/-- Manager traffic and roles. -/
structure MgrSt where
  /-- Node of the acting manager and deputy from the last CLAIM or TAKEOVER. -/
  mgrNode : Option Nat := none
  depNode : Option Nat := none
  claimSeen : Bool := false
  lastClaim : Option Nat := none
  lastJoin : Option Nat := none
  msgId : Nat := 0
  /-- Nodes that joined, by node number: the KIND of their node table entry. -/
  joined : Sp Nat := []
  /-- Logical positions taken over: position to node. -/
  positions : Sp Nat := []
  crews : Sp MCrew := []
  /-- RUN_BEATS counts from here. -/
  claimedAt : Nat := 0
  callNo : Nat := 0
  /-- A deputy's takeover: start, acceptances, refusals. -/
  takeover : Option (Nat × List Nat × List Nat) := none
  /-- Beat of the last TAKEOVER sent (R563). -/
  takeoverAt : Option Nat := none
  /-- Generation of job 0 last replicated from the manager. -/
  repGen : Option Nat := none
  /-- Worker: ordered checkpoint (K, full finish beat); the one whose ordering finish has been taken; its state record is
  still to be written (R405, R410). -/
  ckptOrder : Option (Nat × Nat) := none
  ckptNow : Option (Nat × Nat) := none
  recordDue : Bool := false
  /-- Manager: crews with a decided finish that no marker has carried, in the order decided (R31). -/
  announce : List Nat := []
  /-- Manager: jobs to open anew after a fence: beat, crew, job, generation (R421). -/
  reopen : List (Nat × Nat × Nat × Nat) := []
  /-- Manager: substitutions in force: failed node, substitute (R422). -/
  subs : List (Nat × Nat) := []
  /-- Manager: nodes that JOINed or reported a chip reset while holding a position (Table 11-8). -/
  fallen : List Nat := []
  /-- Worker: a roll call that waits for the undo (crew, call). -/
  rollDue : Option (Nat × Nat) := none
  /-- Worker: RESTORE received (K, variant, substitutions), and the restore finish named. -/
  restore : Option (Nat × Nat × List (Nat × Nat)) := none
  /-- The record of the checkpoint has been taken back, and residuals recomputed (R413, steps 5 and 6). -/
  restoreTaken : Bool := false
  /-- A block of the device's own was poisoned, or its rebuilt narrow copy differs from the checkpoint's (R416). -/
  restoreBad : Bool := false
  restoreDone : Bool := false
  restoreFinish : Option Nat := none
  /-- Programs armed by PROG_ARM, by 256 * core + variant (R403, R417). -/
  armed : Sp Prog := []
  /-- Catches taken: STROKE_NO of the state record (R410). -/
  strokeNo : Nat := 0
  /-- A lasting fault is pending: the device answers roll calls as failed (R476). -/
  lastingPending : Bool := false
  /-- Last REG_REQ performed by an unassigned or diagnosable node, and its answer (R563). -/
  lastReq : Option (Nat × List Byte) := none
  markerLate : Bool := false
  diagnosable : Bool := false
  /-- The domain of the first CLAIM taken where the configuration names none (Table 14-8). -/
  domain : Option Nat := none
  /-- Manager: the latest physical records of each device (R149, R307): deck records by 2^20 node + tile, stack records by
  2^20 node + 2^16 + stack. -/
  reports : Sp (List Byte) := []
  /-- A device that has reset: the physical records that have come back to it, with 0 as the node (R414). -/
  physical : Sp (List Byte) := []
  /-- Manager: the last REG_RESP of each node (R528). -/
  responses : Sp (List Byte) := []
  deriving DecidableEq, Repr

/-! ### Start-up and security (chapter 14) -/

/-- The start-up sequence (Table 14-1). -/
structure StartSt where
  rise : Nat := 0
  /-- Domains of the class that ramps, and the class, 0 port logic to 5 analogue periphery (R490). -/
  ramping : List Nat := []
  cls : Nat := 0
  ramped : Bool := false
  discovered : Bool := false
  /-- The loader drives CFG_SCK, CFG_CS_L, CFG_IO[7:0] and CFG_DQS; otherwise they are high-impedance (R496). -/
  cfgBus : Bool := false
  /-- Start of step 3, ns. -/
  loadFrom : Nat := 0
  reread : Bool := false
  /-- The image accepted and not applied. -/
  image : Option (List Byte) := none
  /-- Step 4 is done. -/
  applied : Bool := false
  /-- Array wake runs: tiles call for their calibration at once (R173). -/
  waking : Bool := false
  burn : Option Nat := none
  /-- The configured spare count (R2), the default until an image says otherwise. -/
  spares : Nat := 1
  /-- Owner key storage as the configuration load took it (R509). -/
  ownerSlot : Option Nat := none
  ownerDigest : List Byte := []
  /-- A chip-level reset holds for REFCLK (R554). -/
  domainDark : Bool := false
  ready : Bool := false
  deriving DecidableEq, Repr

/-- What the clearing of R516 is for. -/
inductive Clearing where
  | debug (perm : Nat)
  | tenant (value : Nat)
  deriving DecidableEq, Repr

/-- The security engine (R513 to R518). -/
structure SecSt where
  /-- Command under way with its outcome: the operation, an error code or 0, and its mailbox output, or, for an owner slot,
  the new digest. -/
  cmd : Option (Nat × Nat × List Byte) := none
  /-- Challenge outstanding: record and time. -/
  challenge : Option (List Byte × Nat) := none
  clearing : Option Clearing := none
  /-- CKN and CAK by link block (R518). -/
  caks : Sp (List Byte × List Byte) := []
  deriving DecidableEq, Repr

/-! ### Register paths (chapter 15) -/

/-- One path's own registers (R533, R538). -/
structure PathSt where
  latch : Sp Word := []
  winLo : Word := 0
  winHi : Word := 0
  winStatus : Word := 0
  deriving DecidableEq, Repr

/-- A REG_REQ whose accesses are not all done (R529): its sender, crew field, REQ_ID and COUNT, the entries left as address word
and data, and the answer so far. -/
structure RegJob where
  src : Nat
  crew : Nat
  id : Nat
  count : Nat
  left : List (Nat × Nat)
  done : List Byte := []
  deriving DecidableEq, Repr

/-- An access of a path that waits (R534): a write or a read of a register, for an RDMA request of a host where one is named, a
word of an I3C private read, or a request of the manager. -/
inductive Waiting where
  | write (path : Path) (addr value : Nat) (rdma : Option Roce)
  | read (path : Path) (addr : Nat) (rdma : Option Roce)
  | i3cWord (addr : Nat)
  | request (job : RegJob)
  deriving DecidableEq, Repr

/-- Register access state. -/
structure AccSt where
  paths : Sp PathSt := []
  /-- I3C pointer with INC in bit 31, and the word held for the path (R542). -/
  pointer : Word := 0
  heldWord : Option Word := none
  /-- Dynamic address, none without one (R556). -/
  i3cAddr : Option Nat := none
  /-- Accesses that wait, oldest first: those of one path complete in this order (R529, R534, R540). -/
  waits : List Waiting := []
  deriving DecidableEq, Repr

/-! ### The state -/

/-- What a reset of the chip clears, and the cells. -/
structure Work where
  /-- Registers that differ from their reset values, by byte address (R531). -/
  regs : Sp Word := []
  /-- Values in force of registers whose write takes effect later (R107, R433 and others). -/
  force : Sp Word := []
  /-- Bytes of HBM, scratchpads and Eight SRAM that are not 0, by the model's own address (R295, notes/assumptions/13.md). -/
  mem : List Host.Cell := []
  /-- Poisoned units of memory: 256-byte lines of HBM and 64-byte units of local memory, rising. -/
  poison : List Nat := []
  /-- Accumulator elements that are not +0, and poisoned half-tiles (R194, R196). -/
  acc : Sp Word := []
  accPoison : List Nat := []
  /-- Levels of rows of cells written since manufacture: 1,041 positions (R59, R61). Nothing resets them. -/
  cells : Sp (List Int) := []
  /-- Nanoseconds since the model's own origin. -/
  now : Nat := 0
  /-- The model's own counter of free values drawn. -/
  free : Nat := 0
  out : List Out := []
  fault : FaultSt := {}
  power : PowerSt := {}
  hk : HkSt := {}
  beat : BeatSt := {}
  coxes : Sp Cox := []
  stroke : StrokeSt := {}
  step : StepSt := {}
  tiles : Sp Tile := []
  fwd : Sp FwdRun := []
  commits : Sp Commit := []
  /-- Rows of level maps and residuals whose fold is not complete: core, address, bytes (R140). -/
  unfolded : List (Nat × Nat × Nat) := []
  ctxs : Sp Ctx := []
  digital : Sp Digital := []
  sess : SessSt := {}
  memcs : Sp Memc := []
  /-- Accesses that wait for the end of a zeroisation, in the order they came (R326). -/
  parked : List (Issuer × Parked) := []
  /-- Tensor blocks asked for once more: destination and source (R315). -/
  asked : List (Nat × Nat) := []
  links : Sp Link := []
  txFlows : Sp TxFlow := []
  rxFlows : Sp RxFlow := []
  /-- RoCEv2 queue pairs by work queue, as firmware bound them: host port, the host's queue pair, path MTU (R341). -/
  qps : Sp (Nat × Nat × Nat) := []
  jobs : Sp JobEnt := []
  /-- Beat lock was reached since reset at this beat time (R351). -/
  lockAt : Option Nat := none
  crews : List Crew := []
  /-- Jobs freed since the last binding: their queues are released (R349). -/
  released : List Nat := []
  red : RedSt := {}
  mgr : MgrSt := {}
  start : StartSt := {}
  sec : SecSt := {}
  access : AccSt := {}
  /-- Host windows of the image: Table 9-8. -/
  windows : List (Nat × Nat × Nat × Nat × Nat) := []
  deriving DecidableEq, Repr

/-- Pins, straps, key storage, and what stays until power is removed. -/
structure Board where
  /-- VIO is present. -/
  powered : Bool
  pwrGood : Bool
  resetL : Bool
  refclk : Bool
  /-- ROLE[1:0] as sampled at the last rising edge of RESET_L (R5). -/
  role : Fin 4
  /-- THERMTRIP_L and PCYC_REQ_L are driven low (R487, R449). -/
  thermtrip : Bool
  pcyc : Bool
  /-- Digests in the owner slots programmed, slot 0 first; every slot below the last is revoked (R509). -/
  owners : List (List Byte)
  /-- Fused minimum security version (R510). -/
  secMin : Nat
  deriving DecidableEq, Repr

/-- The block's state. -/
structure State where
  board : Board
  work : Work
  /-- The commands that wait, first in, first out. -/
  pending : List Instr
  deriving DecidableEq, Repr

/-- The work state right after a reset of the chip: every register at its reset value, nothing in memory. The first
start-up class, port logic, ramps (R490). -/
def Work.reset : Work := { start := { ramping := [65, 67, 69, 71] } }

/-- The machine right after the reset of power-up: power good, RESET_L risen with ROLE left open, which reads 00, a worker
(R550); no owner key programmed (notes/assumptions/3.md). -/
def State.reset : State :=
  { board := { powered := true, pwrGood := true, resetL := true, refclk := true, role := 0, thermtrip := false,
               pcyc := false, owners := [], secMin := 0 },
    work := Work.reset, pending := [] }

end Sys2Proof.Machine
end

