/-- HK_URGENT_REQUEST (R179): channel 13 with its die, 14, or 9. -/
def execHkUrgentRequest (chan : HkUrgent) (die : Fin 20) (s : State) : Ans :=
  s.run (fun _ w => match chan with
    | .hotSpot => w.urgent 13 die.val
    | .lid => w.urgent 14 0
    | .vcore => w.urgent 9 0)

/-- The converter takes up its next work after an urgent conversion (Table 4-10). -/
def Work.urgentNext (w : Work) : Work :=
  match nextUrgent w.hk.urgent with
  | some u => { w with hk := { w.hk with cur := some u, urgent := w.hk.urgent.erase u, start := w.now } }
  | none =>
    let st := w.hk.aborted.getD 1
    (({ w with hk := { w.hk with cur := none, aborted := none, steps := 0, start := w.now - w.hk.steps } }).setFld HK_STATUS 0 2 st).hkIdle

/-- HK_URGENT_DONE: the result is latched in HK_URGENT and delivered; a reading of 115 °C or more of a hot spot confirms a
trip, a lower one counts as unconfirmed (R179, R486, R487). -/
def execHkUrgentDone (raw : Nat) (s : State) : Ans :=
  s.runAll (fun b w => match w.hk.cur with
    | none => (b, w)
    | some (chan, die) =>
      let w := w.till (w.hk.start + 1000)
      let c := w.hkCorrect raw
      let w := (w.wr HK_URGENT (c + 2 ^ 12 * chan + 2 ^ 16 * die)).inc HK_CONV_CNT
      if chan = 13 ∧ 2864 ≤ c then thermalTrip b w
      else
        let w := w.when (chan = 13) (fun v => (v.inc TRIP_UNCONF_CNT).setBit THERM_STATUS 20)
        (b, w.urgentNext))

/-- HK_DATA_READ: the held result is returned and VALID clears (R177). -/
def execHkDataRead (path : Path) (s : State) : Ans :=
  s.access (fun _ w => w.readOut path HK_DATA (fun v => (v.rd HK_DATA, v.clrBit HK_DATA 16)))

/-- PKG_CURRENT_SAMPLE: the 1 µs estimate of the VCORE current lowers or raises CAP_PKG (R465). -/
def execPkgCurrentSample (deciAmps : Nat) (s : State) : Ans :=
  s.run (fun _ w =>
    let p := w.power
    let cap := w.fld PKG_STATUS 0 4
    let hot := if 14000 < deciAmps then p.overUs + 1 else 0
    let cool := if deciAmps < 13000 then p.underUs + 1 else 0
    let lower : Bool := 4 < cap && match p.lowered with
      | none => 17600 < deciAmps || 800 ≤ hot
      | some n => 14000 < deciAmps && 9 ≤ n
    let rise := 100 ≤ cool && cap < 8
    let low := match p.lowered with
      | none => if 17600 < deciAmps || 800 ≤ hot then some 0 else none
      | some n => if 14000 < deciAmps then some (if 9 ≤ n then 0 else n + 1) else none
    let w := { w with power := { p with overUs := hot, lowered := low, underUs := if 100 ≤ cool then 0 else cool } }
    if lower then (w.setCapPkg (cap - 1)).when (cap = 8) (fun v => (v.inc PKG_LIMIT_CNT).urgent 9 0)
    else if rise then w.setCapPkg (cap + 1) else w)

/-- PD_REPORT_TICK: averages, peaks and lowest voltages of the last 1 ms (R472). -/
def execPdReportTick (iavg ipeak vmin : List Nat) (pkgAvg pkgPeak : Nat) (s : State) : Ans :=
  s.run (fun _ w =>
    let w := (List.range 72).foldl (fun (v : Work) p =>
      (v.wr (PD_IAVG p) (iavg.getD p 0 % 65536 + 65536 * (ipeak.getD p 0 % 65536))).wr (PD_VMIN p) (vmin.getD p 0 % 1024)) w
    w.wr PKG_IAVG (pkgAvg % 65536 + 65536 * (pkgPeak % 65536)))

/-- PHASE_FAULT (R473 to R476). -/
def execPhaseFault (p : Fin 72) (phase : Fin 10) (s : State) : Ans := s.run (fun _ w => w.losePhase p.val phase.val)

/-- SENSOR_EXCLUDE: at most 4 sensors of a domain are excluded (R469). -/
def execSensorExclude (p : Fin 72) (sensor : Fin 12) (s : State) : Ans :=
  s.run (fun _ w =>
    let n := ((List.range 12).filter (fun i => w.flag (PD_SENSOR_EXCL p.val) i)).length
    if 4 ≤ n || w.flag (PD_SENSOR_EXCL p.val) sensor.val then w
    else (w.setBit (PD_SENSOR_EXCL p.val) sensor.val).setBit (PD_ERR p.val) 4)

/-- RAIL_DROOP: the Spurt discharges (R470). -/
def execRailDroop (p : Fin 72) (s : State) : Ans := s.run (fun _ w => w.inc (SPURT_CNT p.val))

/-- RAIL_UNDERVOLT: the domain's clock runs at half rate (R471). -/
def execRailUndervolt (p : Fin 72) (s : State) : Ans :=
  s.run (fun _ w => (w.setDomain p.val { w.domain p.val with halfRate := true }).inc (DROOP_CNT p.val))

/-- DROOP_RECOVERY: the clock returns to full rate (R471). -/
def execDroopRecovery (p : Fin 72) (s : State) : Ans :=
  s.run (fun _ w => w.setDomain p.val { w.domain p.val with halfRate := false })

/-- PD_CMD_ON: a write of 1 to PD_CTL.CMD (R477, R479, R481, R482). -/
def execPdCmdOn (path : Path) (p : Fin 72) (s : State) : Ans :=
  s.run (fun _ w => w.onBus path (PD_CTL p.val) 1 (fun v => v.pdCommand p.val 1))

/-- PD_CMD_OFF: a write of 2 to PD_CTL.CMD (R477, R479). -/
def execPdCmdOff (path : Path) (p : Fin 72) (s : State) : Ans :=
  s.run (fun _ w => w.onBus path (PD_CTL p.val) 2 (fun v => v.pdCommand p.val 2))

/-- ADMIT_GATE_EVAL: a 1 µs window ends with the neighbours' averages in 0.01 A; a waiting ramp starts when every one is
within its threshold (R482). -/
def execAdmitGateEval (p : Fin 72) (avgs : List Nat) (s : State) : Ans :=
  s.run (fun _ w =>
    let w := w.setDomain p.val { w.domain p.val with win := avgs }
    if w.pdState p.val = 1 && w.gateOpen p.val avgs then w.gateOpens p.val else w)

/-- ADMIT_TIMEOUT: the 64th beat edge after the request, with the die's lowest core IDLE (R482). -/
def execAdmitTimeout (p : Fin 72) (s : State) : Ans :=
  s.run (fun _ w =>
    if w.pdState p.val = 1 && w.coxState (64 * domainDie p.val) = 0 && 64 ≤ (w.domain p.val).waitBeats then w.gateOpens p.val else w)

/-- DRAIN_COMPLETE: every unit of a draining domain is idle (R480). -/
def execDrainComplete (p : Fin 72) (s : State) : Ans :=
  s.run (fun _ w =>
    if w.pdState p.val = 4 && w.domainIdle p.val then (w.setDomain p.val { w.domain p.val with since := w.now }).pdGo p.val 5 else w)

/-- DRAIN_TIMEOUT: the shut-down is abandoned after DRAIN_LIMIT beats (Table 13-4). -/
def execDrainTimeout (p : Fin 72) (s : State) : Ans :=
  s.run (fun _ w =>
    if w.pdState p.val = 4 && orDefault (w.fld PWR_CFG 0 8) 1 ≤ (w.domain p.val).drainBeats then
      (((w.clrBit (PD_STATUS p.val) 3).setBit (PD_ERR p.val) 2).pdGo p.val 3).pdSlots p.val
    else w)

/-- DISCHARGE_DONE: the domain is OFF, or takes up its pending on request (R481). -/
def execDischargeDone (p : Fin 72) (s : State) : Ans :=
  s.run (fun _ w =>
    if w.pdState p.val ≠ 5 then w
    else if w.flag (PD_STATUS p.val) 3 then ((w.setDomain p.val { w.domain p.val with fromOff := true }).clrBit (PD_STATUS p.val) 3).admitRamp p.val false
    else (w.pdGo p.val 0).pdSlots p.val)

/-- THERM_SAMPLE: a hot-spot reading every 10 µs lowers or raises the die's CAP_THERM (R485); HOT_MAX follows. -/
def execThermSample (die : Fin 20) (code : Nat) (s : State) : Ans :=
  s.run (fun _ w =>
    let t := Sp.get w.power.therm {} die.val
    let hot := (w.throttleC + 64) * 16 ≤ code
    let cold := code < (w.throttleC - 3 + 64) * 16
    let w := w.when (w.fld HOT_MAX 0 12 < code) (fun v => v.wr HOT_MAX (code % 4096 + 2 ^ 16 * die.val))
    let fall : Bool := hot && match t.hot with | none => true | some n => 9 ≤ n
    let rise := cold && 99 ≤ t.cool && t.cap < 8
    let cap := if fall then max 2 (t.cap - 1) else if rise then t.cap + 1 else t.cap
    let t' : Therm := { t with
      hot := if hot then some (if fall then 0 else (t.hot.getD 0) + 1) else none
      cool := if cold then (if 99 ≤ t.cool then 0 else t.cool + 1) else 0
      cap := cap }
    let w := { w with power := { w.power with therm := Sp.put w.power.therm die.val t' } }
    ((w.when (fall && cap < t.cap) (·.inc THROTTLE_CNT)).setCapTherm die.val cap).thermBit die.val cap)

/-- THERMTRIP_COMPARATOR: a firing raises the urgent request for channel 13 of the die; a second one within 1 ms trips
(R486). -/
def execThermtripComparator (die : Fin 20) (s : State) : Ans :=
  s.runAll (fun b w =>
    let t := Sp.get w.power.therm {} die.val
    let second : Bool := match t.fired with | some f => w.now ≤ f + 1000000 | none => false
    if second then thermalTrip b w
    else
      let w := { w with power := { w.power with therm := Sp.put w.power.therm die.val { t with fired := some w.now } } }
      (b, w.urgent 13 die.val))

end Sys2Proof.Machine
end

▶ **Task directions**
Reproduce, exactly as they stand in the data above, the lines from the one that holds "qps : Sp (Nat × Nat × Nat) := []" to the one that holds "memory. The first", inclusive.

▶ **Answer to this task**
  qps : Sp (Nat × Nat × Nat) := []
  jobs : Sp JobEnt := []
  /-- Beat lock was reached since reset at this beat time (R351). -/
  lockAt : Option Nat := none
  crews : List Crew := []
  /-- Jobs freed since the last binding: their queues are released (R349). -/
  released : List Nat := []
  red : RedSt := {}
  mgr : MgrSt := {}
  start : StartSt := {}
  sec : SecSt := {}
  access : AccSt := {}
  /-- Host windows of the image: Table 9-8. -/
  windows : List (Nat × Nat × Nat × Nat × Nat) := []
  deriving DecidableEq, Repr

/-- Pins, straps, key storage, and what stays until power is removed. -/
structure Board where
  /-- VIO is present. -/
  powered : Bool
  pwrGood : Bool
  resetL : Bool
  refclk : Bool
  /-- ROLE[1:0] as sampled at the last rising edge of RESET_L (R5). -/
  role : Fin 4
  /-- THERMTRIP_L and PCYC_REQ_L are driven low (R487, R449). -/
  thermtrip : Bool
  pcyc : Bool
  /-- Digests in the owner slots programmed, slot 0 first; every slot below the last is revoked (R509). -/
  owners : List (List Byte)
  /-- Fused minimum security version (R510). -/
  secMin : Nat
  deriving DecidableEq, Repr

/-- The block's state. -/
structure State where
  board : Board
  work : Work
  /-- The commands that wait, first in, first out. -/
  pending : List Instr
  deriving DecidableEq, Repr

/-- The work state right after a reset of the chip: every register at its reset value, nothing in memory. The first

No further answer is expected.